OK, I'll step up and say something.:-)
1) Application: The G901/902 was designed originally to fill our OEM customer needs that had legacy full-step and half-step controllers, proprietary and PLC mostly, yet wished to take advantage of the smoothess microstepping drives offer. The vast majority of these applications are point-to-point at best and are embedded in the machinery they control. The are not CNC applications and they certainly aren't constant velocity (CV) CNC applications. The G901/G902s met and still meet their needs to a tee.
2) The problem: People in the CNC community started using the G901/G902s in CNC CV applications and they are singularly unsuited for that purpose. The G901/G902s synthesize 1,2,5 or 10 pulses for every received step pulse. If full-step mode is selected, 10 synthesized pulses are sent to the base 10-microstep drive, it emulates a full-step drive and everything works wonderfully. The problem is the multiplier is not not psychic; it can issue the 10 synthesized pulses only after it has received an input step pulse. This can take 50mS to complete (10 pulses with a spacing of 5mS between each pulse). If the direction is changed during that 50mS, some pulses will be in the correct direction, the remainder will be in the wrong direction. The result is a 'drift' in the accumulated axis position during CNC CV motion. Non-CNC, non-CV applications have a dwell time after each motor move so this is of no consequence.
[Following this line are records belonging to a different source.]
-- ==== Sys2Proof/Machine/State.lean ====
section
/-!
DEFINITION. Machine/State.lean: everything the spec gives the module to hold, as plain data, with the queue of the commands that wait;
the faults and refusals a command may end in; and the module right after reset.
-/

namespace Sys2Proof.Machine

/-! ### Recorder (stud book) -/

/-- A record (R431): the event, its arguments in the order the raising rule lists them, and its header's marks. -/
structure Rec where
  ev   : Ev
  args : List Int
  /-- severity 0 INFO to 3 SAFETY -/
  sev  : Nat
  /-- raised during a freeze (R437) -/
  held : Bool
  /-- raised while PD1 was not running (R434) -/
  ao   : Bool
  /-- module ID at the raise, 255 before the straps are read -/
  mid  : Nat
  seq  : Nat
  opt  : Nat
  pcc  : Nat
  /-- TB bits 31..0 at the happening -/
  tbLo : Nat
deriving DecidableEq, Repr, Inhabited

/-- An export (R439): what its header gives, and its records as stored; the DIK signs both. -/
structure StbExport where
  serial : Nat
  mid    : Nat
  pcc    : Nat
  opt    : Nat
  mask   : Nat
  recs   : List Rec
deriving DecidableEq, Repr, Inhabited

/-- The event recorder's state (R431 to R445). -/
structure Stb where
  /-- last SEQ issued, 0 before the first (R432) -/
  seq       : Nat
  /-- resume mark in NOR, above every SEQ issued (R432) -/
  mark      : Nat
  /-- power-cycle count (R433) -/
  pcc       : Nat
  /-- operating time in TB-length ticks of 5 ns while awake (R433) -/
  optTicks  : Nat
  /-- OPT in ms as last saved to NOR (R433) -/
  optSaved  : Nat
  /-- the raise queue in SRAM, 1,024 records (R436) -/
  raiseQ    : List Rec
  /-- the retention buffer in PD0, 64 records (R434) -/
  retBuf    : List Rec
  /-- the holding queue of a freeze, 256 records (R437) -/
  holdQ     : List Rec
  /-- records stored in the eMMC log (R435) -/
  log       : List Rec
  /-- severity-3 records stored in NOR (R435) -/
  nor       : List Rec
  /-- TB stamp at which the freeze in force began (R437) -/
  frozenAt  : Option Nat
  /-- the session that gave the freeze -/
  frozenBy  : Nat
  /-- TB stamp at which the last freeze ended (R437) -/
  freezeEnd : Option Nat
  /-- records lost from the holding queue in this freeze (R437) -/
  holdLost  : Nat
  /-- drops by severity (STB_DROPs, R436) -/
  drops     : List Nat
  /-- removals by severity (STB_OVWs, R436) -/
  ovw       : List Nat
  /-- drops by severity since the last DROPPED record (R436) -/
  dropSec   : List Nat
  /-- first and last dropped SEQ since the last DROPPED record -/
  dropRange : Nat × Nat
  /-- a record has been dropped (STB_STATUS.DROP) -/
  dropSeen  : Bool
  /-- OPT in ms of the last DROPPED record and of the last TB_MARK (R436, R440) -/
  dropAt    : Nat
  markAt    : Nat
  /-- the second of OPT last counted, and the records of each limited TYPE raised in it (R441) -/
  limSec    : Nat
  limited   : List (Nat × Nat)
  /-- severity-0 and severity-1 records are no longer written to eMMC (R459) -/
  wearStop  : Bool
  /-- a collection is in progress: the members still to answer (R439) -/
  collect   : List Nat
  /-- last SEQ collected from each device serial (R439) -/
  collected : List (Nat × Nat)
  /-- members recorded as missing in the collection (R439) -/
  missing   : List Nat
  /-- TB stamp at which the collection began -/
  collectAt : Nat
  /-- the file a collection has joined so far: (device serial, first SEQ, last SEQ, bytes) of each export (R439) -/
  joined    : List (Nat × Nat × Nat × Nat)
  /-- the SEQ up to which records in NOR stand in signed sectors (R435) -/
  norSigned : Nat
  /-- the challenge a clear permit must name (R442), none before the first read -/
  chal      : Option Nat
  /-- the last export built (R439) -/
  exported  : Option StbExport
  /-- SEQs of stored records marked corrupt (R35) -/
  corrupt   : List Nat
deriving DecidableEq, Repr, Inhabited
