/-- The pose at a boundary: the track of the family, the record received for B, or the record before it marked STALE; at the 10th
missing record the pose is invalid (R137). Log 33: DEDUCED. Log 76: DESIGN CHOICE. -/
def poseBoundary (B : Nat) (s : State) : State :=
  match s.cfg.geom0.family with
  | .platform => takeRecord (platRecord B (platBoundary s)) (platBoundary s)
  | .alley => takeRecord (alleyRecord B (alleyBoundary s)) (alleyBoundary s)
  | _ =>
    let mine := s.pos.next.find? (fun r => r.b == B)
    let s1 := { s with pos := { s.pos with next := s.pos.next.filter (fun r => decide (B < r.b)), blendUm := s.pos.blendUm - 40 } }
    match mine with
    | some r => takeRecord r s1
    | none =>
      let late := s1.pos.cur.map (fun r => { r with stale := true })
      let s2 := { s1 with pos := { s1.pos with missing := s1.pos.missing + 1, prev := s1.pos.cur, cur := late } }
      let s3 := if fbit s R.POS_STATUS F.POS_STATUS_STALE ∨ s.pos.cur = none then s2
        else fault (fsetb s2 R.POS_STATUS F.POS_STATUS_STALE true) Ev.POSE_STALE [B]
      if s3.pos.missing = 10 then poseLost s3 else s3

/-- INS_SAMPLE (R35, R129): a frame whose CRC fails is discarded and counted. -/
def execInsSample (crcOk : Bool) (s : State) : Out :=
  .next (if domOn s 11 = false then s
    else if crcOk then
      whenB s.pos.insSilent (fun s => faultEnd { s with pos := { s.pos with insSilent := false } } Ev.INERTIAL_FAULT [])
        { s with pos := { s.pos with insTb := some s.tb } }
    else fault { s with pos := { s.pos with insBad := s.pos.insBad + 1 } } Ev.INERTIAL_CRC [s.pos.insBad + 1])

/-- INERTIAL_SILENCE (R456): no sample for 100 ms. -/
def execInertialSilence (s : State) : Out :=
  .next (match s.pos.insTb with
    | some t => if t + msTicks 100 ≤ s.tb ∧ s.pos.insSilent = false then
        faultCls { s with pos := { s.pos with insSilent := true } } Ev.INERTIAL_FAULT [] 1 else s
    | none => s)

/-- SPEED_MESSAGE (R129): the ISO 11783 ground-based speed on the controller of the image. -/
def execSpeedMessage (ctrl : Fin 4) (v : Int) (ok : Bool) (s0 : State) : Out :=
  .next (
    let s := canTake ctrl.val 4 s0
    if s.cfg.gnss.speed = .iso ∧ ctrl.val = s.cfg.gnss.poseCan ∧ ok then { s with pos := { s.pos with speed := some (v, s.tb) } }
    else s)

/-! ### Corrections -/

/-- RTCM messages the solver accepts (R133). -/
def rtcmTypes : List Nat := [1005, 1006, 1074, 1077, 1094, 1097, 1114, 1117, 1124, 1127]

/-- Every carrier-phase ambiguity is dropped, and its resolution starts again (R134). -/
def ambDrop (s : State) : State :=
  { forEach s.pos.ratioRun (fun x s => fsetb s (R.POS_SHAPE x.1) F.POS_SHAPE_FIXED false) s with pos := { s.pos with ratioRun := [] } }

/-- The holder takes a correction message: the path that delivered the newer epoch of the station is used; a change of station
drops every ambiguity (R133, R134). -/
def takeCorr (eth : Bool) (station epoch : Nat) (s : State) : State :=
  let s1 := fincWrap s R.POS_CORR F.POS_CORR_MSG_CNT
  let use (s : State) : State :=
    let s2 := fset s R.POS_CORR F.POS_CORR_STATION station
    fsetb (fsetb { s2 with pos := { s2.pos with corrSt := some (station, epoch) } } R.POS_CORR F.POS_CORR_VIA_ETH eth)
      R.POS_CORR F.POS_CORR_VIA_CAN (!eth)
  match s.pos.corrSt with
  | none => use s1
  | some (st, ep) => if st ≠ station then use (ambDrop s1) else if ep < epoch then use s1 else s1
a 3) The solution: Design a 4-quadrant pulse multiplier. The G901/G902s use CD4000 and 74HC series logic and not a whole lot can be packed onto that board using that solution. Unfortunately a 4-quadrant multiplier requires a whole lot more logic. Enter the CPLD (complex logic programmable device). This is a tiny (5mm or 0.2" square IC) $1 part that packs the logic equivalent 200 or more 74HC ICs inside it. The G203V drive is our first foray in using CPLDs in a motor drive. It gave me the luxury of designing a perfect step motor drive when the amount of logic required is no obstacle. Having done so makes me wonder how I ever did without CPLDs.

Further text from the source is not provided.